As for the character role, most texts in the Elizabethan period display relatively similar frequencies, around 2 to 5 units per 1000 words, with the exception of Text 2 (14.51 units per 1000 words). This is not surprising because quotations were likely to be strategically inserted at selected moments, for example, when the pamphleteers wished to strengthen their arguments with authoritative evidence, or when they wished to establish an intertextual link to undermine the credibility of that source. A similar pattern can be observed in the Jacobean period, with two exceptions being Text 9 and Text 12, which feature significantly high occurrences of this voice (22.94 and 20.69 units respectively). There are two texts (Text 5 and Text 13) where this role does not materialize at all. These exceptions may be attributed to individual choices, rather than any observable systemic variation. Interestingly, Suhr (2006) finds a similar tendency in the main texts: most pamphleteers preferred to use third-person narrative (while also employing evaluative expressions to modify the accounts, thereby making them persuasive), except when the pamphleteers wished to report the deposition of one witness in a lively way.

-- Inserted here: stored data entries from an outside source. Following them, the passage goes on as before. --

-- ==== Sys2Proof/Machine/Checkers.lean ====
section
/-! DEFINITION. Receive checkers (chapter 5) and the counting of what they hand on (chapter 6). -/

namespace Sys2Proof.Machine

/-! ### Acquisition and comparison, on the line and in TEST -/

/-- The settings a checker works under: the active plan's on the line, the fixed ones in TEST (R96). -/
structure CheckSetup where
  entry : PatternEntry
  polarity : Polarity
  verify : Nat
  lockLoss : Nat
deriving DecidableEq, Repr

/-- The part of a checker that acquisition and comparison work on (R77). -/
structure Acquisition where
  stage : AcqStage
  trial : Trial
  expected : Option Expected
  verifyCount : Nat
  blockWords : Nat
  blockErrored : Nat
deriving DecidableEq, Repr

/-- What a checker reports of one word: nothing, an entry to LOCKED (R86), or a compared word with its
expected and working words and whether its block lost lock (R85, R87). -/
inductive Report where
  | nothing
  | entered
  | compared (expected working : Word) (lost : Bool)
deriving DecidableEq, Repr

/-- A received word in the working polarity (R79). -/
def Trial.apply : Trial → Word → Word
  | .normal, w => w
  | .inverted, w => ~~~w

/-- The trial polarity after a return from VERIFY to HUNT (R84). -/
def Trial.afterReturn (p : Polarity) (t : Trial) : Trial :=
  match p, t with
  | .auto, .normal => .inverted
  | .auto, .inverted => .normal
  | _, t => t

/-- The trial polarity that a plan sets at a commit (R31) and at a return from TEST (R97). -/
def Polarity.trial : Polarity → Trial
  | .inverted => .inverted
  | .normal | .auto => .normal

/-- The state bits that an LFSR candidate carries (R81): bits 64 - d to 63 of the uncomplemented word,
bit 64 - d as the oldest. -/
def seedBits (d : Nat) (w : Word) : BitVec 32 :=
  (BitVec.ofFnLE fun j : Fin 32 => w.getLsbD (63 - j.val)) &&& lowMask d

/-- The next expected word (R81, R82, R85); none where the entry and the state do not fit. -/
def expectedWord (e : PatternEntry) (m : Memory) (x : Option Expected) : Option Word :=
  match e, x with
  | .lfsr d offsets _ invert, some (.lfsr v) =>
    some (applyInvert invert (lfsrWord d offsets (lfsrSteps d offsets d v)))
  | .words .., some (.words k) => patternWord e m k
  | _, _ => none

/-- The expected sequence advanced by one word from its own state (R85). -/
def advanceExpected (e : PatternEntry) (x : Option Expected) : Option Expected :=
  match e, x with
  | .lfsr d offsets _ _, some (.lfsr v) => some (.lfsr (lfsrSteps d offsets 64 v))
  | .words _ length _, some (.words k) => some (.words ((k + 1) % length))
  | _, x => x

/-- Into HUNT: the expected-sequence state discarded, the counts zero (R77). -/
def Acquisition.hunt (t : Trial) : Acquisition :=
  { stage := .hunt, trial := t, expected := none, verifyCount := 0, blockWords := 0,
    blockErrored := 0 }

/-- Into VERIFY with a starting point and verify count 0 (R81, R82). -/
def Acquisition.verify (t : Trial) (x : Expected) : Acquisition :=
  { stage := .verify, trial := t, expected := some x, verifyCount := 0, blockWords := 0,
    blockErrored := 0 }

/-- A word in HUNT (R81, R82). -/
def huntWord (c : CheckSetup) (m : Memory) (a : Acquisition) (w : Word) : Option Acquisition :=
  match c.entry with
  | .unused => none
  | .lfsr d _ _ invert =>
    let v := seedBits d (applyInvert invert (a.trial.apply w))
    some (if v = 0 then a else .verify a.trial (.lfsr v))
  | .words _ length _ =>
    (patternWord c.entry m 0).map fun anchor =>
      match c.polarity with
      | .auto =>
        if w = anchor then .verify .normal (.words (1 % length))
        else if w = ~~~anchor then .verify .inverted (.words (1 % length))
        else a
      | .normal | .inverted =>
        if a.trial.apply w = anchor then .verify a.trial (.words (1 % length)) else a

/-- A word in VERIFY whose expected word is `x` (R83, R84). -/
def verifyWord (c : CheckSetup) (a : Acquisition) (x w : Word) : Acquisition × Report :=
  if a.trial.apply w = x then
    let a' := { a with expected := advanceExpected c.entry a.expected,
                       verifyCount := a.verifyCount + 1 }
    if c.verify ≤ a.verifyCount + 1 then
      ({ a' with stage := .locked, blockWords := 0, blockErrored := 0 }, .entered)
    else (a', .nothing)
  else (.hunt (a.trial.afterReturn c.polarity), .nothing)

/-- A word in LOCKED whose expected word is `x` (R85, R87). -/
def lockedWord (c : CheckSetup) (a : Acquisition) (x w : Word) : Acquisition × Report :=
  let working := a.trial.apply w
  let errored := a.blockErrored + bit (working != x)
  if a.blockWords + 1 < Config.lockBlock then
    ({ a with expected := advanceExpected c.entry a.expected, blockWords := a.blockWords + 1,
              blockErrored := errored }, .compared x working false)
  else if c.lockLoss ≤ errored then (.hunt a.trial, .compared x working true)
  else
    ({ a with expected := advanceExpected c.entry a.expected, blockWords := 0, blockErrored := 0 },
     .compared x working false)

The above variation of roles may be argued to be a consequence of the decline in witchcraft beliefs and changes in religious attitudes concerning magic, devil worship, and witches. In contrast to the 16th century, when belief in witches was widely accepted, skepticism was noted to have grown in the 1620s (Sharpe, 1996: 146). Whatever the causes might be, 2 the printing of witchcraft pamphlets was affected when the subject became controversial and was subsequently subject to censure. The pamphleteers must have been aware of such changes, and as a result felt the need to justify their writing or publication, or discuss some controversial issues. The interlocutory voice is best fit for such purposes (see my detailed discussion of each role below).
On closer examination, each speaking capacity is motivated for specific pragmatic purposes, as explicated below.
5.1 Authorial/narrator voice
In this capacity, the pamphleteer takes on responsibility for giving a preview of the narratives to be presented in the main text, or to establish a case that allows the reader to later integrate details into the theme. As can be seen in (2), the pamphleteer assumes the narrator voice to put an entire story in a compact package, which will be expanded on in the content section: (2) The late wofull Tragedy of the destruction of the Right Honourable the Earle of Rutlands Children, who to his eternall praise proceedded yet both religiously and charitably against the offenders, leaving their prosecution to the law and submitting himselfe, and deplorable case to the providence of God, who afflicteth his best servants with punishments, and many times, sendeth extraordinary vengeance as well on the innocent, as the bad deserver, to manifest this glory.
3
(Text 12: 284)
Similarly, in (3) the pamphleteer reveals some demonological assumptions underpinning the work. Witches are projected as both a spiritual and social problem, because witchcraft involves the devil and innocent victims.
(3) Of wrathfull witches this same pamphlet tels, How most of all on simple folke they worke. What wonders to they may atchive by spels, God weede them out in evey cell they lurke, God weede them out, but satan stil doth hatch… (Text 8: 140)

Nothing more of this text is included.